Altair is the brightest star in the constellation of Aquila and the twelfth-brightest star in the night sky. It has the Bayer designation Alpha Aquilae, which is Latinised from α Aquilae and abbreviated Alpha Aql or α Aql. Altair is an A-type main-sequence star with an apparent visual magnitude of 0.77 and is one of the vertices of the Summer Triangle asterism; the other two vertices are marked by Deneb and Vega.[7][14][15] It is located at a distance of 16.7 light-years (5.1 parsecs) from the Sun.[16]: 194  Altair is currently in the G-cloud—a nearby interstellar cloud, an accumulation of gas and dust.[17][18]

Altair rotates rapidly, with a velocity at the equator of approximately 286 km/s.[nb 2][11] This is a significant fraction of the star's estimated breakup speed of 400 km/s.[19] A study with the Palomar Testbed Interferometer revealed that Altair is not spherical, but is flattened at the poles due to its high rate of rotation.[20] Other interferometric studies with multiple telescopes, operating in the infrared, have imaged and confirmed this phenomenon.[11]

Nomenclature

[edit]
Altair is the brightest star in the constellation Aquila.

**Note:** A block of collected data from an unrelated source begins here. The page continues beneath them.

-- ==== Sys2Proof/Machine/Core.lean ====
section
/-! DEFINITION. The machine behind the host's interface. -/

def Sys2Proof.core : Host.Core :=
  { State := Sys2Proof.Machine.State, Fault := Sys2Proof.Machine.Fault,
    Refusal := Sys2Proof.Machine.Refusal, step := Sys2Proof.Machine.step,
    reset := Sys2Proof.Machine.State.reset }
end

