-- ==== Sys2Proof/WellFormed.lean ====
section
/-! DEFINITION. Well-formed instructions. The encoding has no reserved field and every operand byte
value is legal in every format (spec/30_encoding.md R163), and an `Instr` already carries operands
of exactly the width of its format (R132), so EVERY term of `Instr` is well-formed: no check can
fail on one. What can be checked of an instruction is the opcode's class: whether it is one of the
151 documented opcodes, one of the 80 implemented undocumented ones, or one of the 25 unassigned
bytes, whose form is the spec's own choice (R162, R316; spec/93_implementation_defined.md U3). -/

namespace Sys2Proof

/-- A well-formed instruction. Always true: R163 leaves nothing to refuse, and the operand widths
of R132 are the types of the constructors' fields. -/
def Instr.wellFormed (_ : Instr) : Bool := true

/-- The classes of the opcode table (R155, R160, R162, R317). -/
inductive OpcodeClass where
  | documented | undocumented | unassigned
deriving DecidableEq, Repr

/-- The class of an instruction's opcode: unassigned is `UNA` (R162); undocumented the ten
mnemonics of R160; every other is documented (R155). -/
def Instr.opcodeClass (i : Instr) : OpcodeClass :=
  match i.mnemonic with
  | .UNA => .unassigned
  | .LAX | .SAX | .SLO | .RLA | .SRE | .RRA | .DCP | .ISC | .USBC | .UNOP => .undocumented
  | _ => .documented

/-- The portability check of U3: the instruction's form does not rest on the spec's own choice
D9 for the unassigned bytes. The machine EXECUTES the instructions this check refuses (R316). -/
def Instr.assigned (i : Instr) : Bool := i.opcodeClass != .unassigned

/-- The check that an instruction is one of the 151 documented opcodes (R155). -/
def Instr.documented (i : Instr) : Bool := i.opcodeClass == .documented

end Sys2Proof
end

α Aquilae (Latinised to Alpha Aquilae) is the star's Bayer designation. The traditional name Altair has been used since medieval times. It is an abbreviation of the Arabic phrase النسر الطائر Al-Nisr Al-Ṭa'ir, "the flying eagle".[21]

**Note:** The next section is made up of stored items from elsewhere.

/-- It sets the mode and the inhibit bit, clears the count, clears the frame interrupt when bit 6 is
set, leaves the half-rate parity; with bit 7 set it fires one quarter and one half frame at once,
so every unhalted length counter above 0 falls by one, the three envelopes, the linear counter and
the two sweeps are clocked; with bit 7 clear no counter moves. (R556, R561, R562, R563, R568,
R582, R583) -/
def Obligations.FrameRegisterWrite : Prop :=
  ∀ (s : State) (d : Byte),
    let u := s.apu
    let t := (wr 0x4017 d s).apu
    let len (halt : Bool) (lc : LengthCounter) : Byte :=
      if d.getLsbD 7 = true ∧ halt = false ∧ lc.len ≠ 0 then lc.len - 1 else lc.len
    t.fcMode = d.getLsbD 7 ∧ t.irqInhibit = d.getLsbD 6 ∧ t.fc = 0 ∧ t.parity = u.parity ∧
    t.frameIrq = (u.frameIrq && !d.getLsbD 6) ∧ t.dmc = u.dmc ∧
    t.pulse1.lc.len = len u.pulse1.env.loop u.pulse1.lc ∧
    t.pulse2.lc.len = len u.pulse2.env.loop u.pulse2.lc ∧
    t.triangle.lc.len = len u.triangle.linCtrl u.triangle.lc ∧
    t.noise.lc.len = len u.noise.env.loop u.noise.lc ∧
    (d.getLsbD 7 = true →
      envelopeClocked u.pulse1.env t.pulse1.env ∧ envelopeClocked u.pulse2.env t.pulse2.env ∧
      envelopeClocked u.noise.env t.noise.env ∧ linearClocked u.triangle t.triangle ∧
      sweepClocked true u.pulse1 t.pulse1 ∧ sweepClocked false u.pulse2 t.pulse2 ∧
      pulseKeeps u.pulse1 t.pulse1 ∧ pulseKeeps u.pulse2 t.pulse2 ∧
      t.pulse1.timer = u.pulse1.timer ∧ t.pulse1.seqPos = u.pulse1.seqPos ∧
      t.pulse2.timer = u.pulse2.timer ∧ t.pulse2.seqPos = u.pulse2.seqPos ∧
      t.triangle = { u.triangle with
        lc := t.triangle.lc, lin := t.triangle.lin, linReload := t.triangle.linReload } ∧
      t.noise = { u.noise with env := t.noise.env, lc := t.noise.lc }) ∧
    (d.getLsbD 7 = false → t = { u with
      fcMode := false, irqInhibit := d.getLsbD 6, fc := 0, frameIrq := t.frameIrq }) ∧
    wr 0x4017 d s = { s with apu := t }

/-- The half-rate parity flips, and the sequencer counts when it was 1; the count wraps at 14915 or
18641. Quarter frames (3728, 7456, 11185, the final step 14914 or 18640) clock the three envelopes
and the linear counter, half frames (7456, the final step) all four length counters and the two
sweeps, no other clock does; the frame interrupt is set only at count 14914 in 4-step mode with
the inhibit bit clear, and never cleared. Then the timers: of the pulse channels on the half-rate
tick, of triangle and noise on every clock; a timer at 0 reloads and steps its sequence (the
triangle only with both counters above 0), the noise register shifting in its feedback bit. The
delta channel and all else stay. The half rate and the final step at period - 1 are
APU_FRAME_COUNTS_HALF_RATE and APU_FINAL_STEP_AT at their defaults (R8, R581, D37, D38, log entry
1). (R560, R561, R562, R563, R565, R568, R570, R580, R581, R582, R583, R600) -/
def Obligations.FrameSequencer : Prop :=
  ∀ u : Apu,
    let t := u.clockFront
    let period := if u.fcMode then 18641 else 14915
    let count := u.fc + 1
    let half : Bool := u.parity && (count == 7456 || count == period - 1)
    let quarter : Bool := half || (u.parity && (count == 3728 || count == 11185))
    let envelope (e e' : Envelope) : Prop := if quarter then envelopeClocked e e' else e' = e
    let length (halt : Bool) (lc lc' : LengthCounter) : Prop :=
      lc' = if half then lengthClocked halt lc else lc
    let pulse (isPulse1 : Bool) (p p' : Pulse) : Prop :=
      envelope p.env p'.env ∧ length p.env.loop p.lc p'.lc ∧ pulseKeeps p p' ∧
      (half = true → sweepClocked isPulse1 p p') ∧
      (half = false →
        p'.timerPeriod = p.timerPeriod ∧ p'.swDiv = p.swDiv ∧ p'.swReload = p.swReload) ∧
      (if u.parity = false then p'.timer = p.timer ∧ p'.seqPos = p.seqPos
        else if p.timer.toNat = 0 then
          p'.timer = p'.timerPeriod ∧ p'.seqPos.toNat = (p.seqPos.toNat + 1) % 8
        else p'.timer.toNat = p.timer.toNat - 1 ∧ p'.seqPos = p.seqPos)
    t.parity = (!u.parity) ∧
    t.fc = (if u.parity = false then u.fc else if count = period then 0 else count) ∧
    t.frameIrq = (u.frameIrq || (u.parity && !u.fcMode && !u.irqInhibit && count == 14914)) ∧
    t.dmc = u.dmc ∧ t.fcMode = u.fcMode ∧ t.irqInhibit = u.irqInhibit ∧
    t.sampleAcc = u.sampleAcc ∧
    pulse true u.pulse1 t.pulse1 ∧ pulse false u.pulse2 t.pulse2 ∧
    (let a := u.triangle
     let b := t.triangle
     length a.linCtrl a.lc b.lc ∧
     (if quarter then linearClocked a b else b.lin = a.lin ∧ b.linReload = a.linReload) ∧
     b.timerPeriod = a.timerPeriod ∧ b.linCtrl = a.linCtrl ∧ b.linLoad = a.linLoad ∧
     (if a.timer.toNat = 0 then
        b.timer = a.timerPeriod ∧
        b.seqPos.toNat =
          if 0 < b.lc.len.toNat ∧ 0 < b.lin.toNat then (a.seqPos.toNat + 1) % 32 else a.seqPos.toNat
      else b.timer.toNat = a.timer.toNat - 1 ∧ b.seqPos = a.seqPos)) ∧
    (let a := u.noise
     let b := t.noise
     envelope a.env b.env ∧ length a.env.loop a.lc b.lc ∧ b.mode = a.mode ∧
     b.periodIdx = a.periodIdx ∧
     (if a.timer.toNat = 0 then
        b.timer.toNat = noisePeriods.getD a.periodIdx.toNat 0 - 1 ∧
        (∀ k < 14, b.lfsr.getLsbD k = a.lfsr.getLsbD (k + 1)) ∧
        b.lfsr.getLsbD 14 = (a.lfsr.getLsbD 0 != a.lfsr.getLsbD (if a.mode then 6 else 1))
      else b.timer.toNat = a.timer.toNat - 1 ∧ b.lfsr = a.lfsr))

In 2016, the International Astronomical Union organized a Working Group on Star Names (WGSN)[22] to catalog and standardize proper names for stars. The WGSN's first bulletin of July 2016[23] included a table of the first two batches of names approved by the WGSN, which included Altair for this star. It is now so entered in the IAU Catalog of Star Names.[24]

Physical characteristics

[edit]
Altair in comparison with the Sun

Along with β Aquilae and γ Aquilae, Altair forms the well-known line of stars sometimes referred to as the Family of Aquila or Shaft of Aquila.[16]: 190 

Altair is a type-A main-sequence star with about 1.8 times the mass of the Sun and 11 times its luminosity.[11][9] It is thought to be a young star close to the zero age main sequence at about 100 million years old, although previous estimates gave an age closer to one billion years old.[8] Altair rotates rapidly, with a rotational period of under eight hours;[8] for comparison, the equator of the Sun makes a complete rotation in a little more than 25 days, but Altair's rotation is similar to, and slightly faster than, those of Jupiter and Saturn. Like those two planets, its rapid rotation causes the star to be oblate; its equatorial diameter is over 20 percent greater than its polar diameter.[11]

A light curve for Altair, adapted from Buzasi et al. (2005)[6]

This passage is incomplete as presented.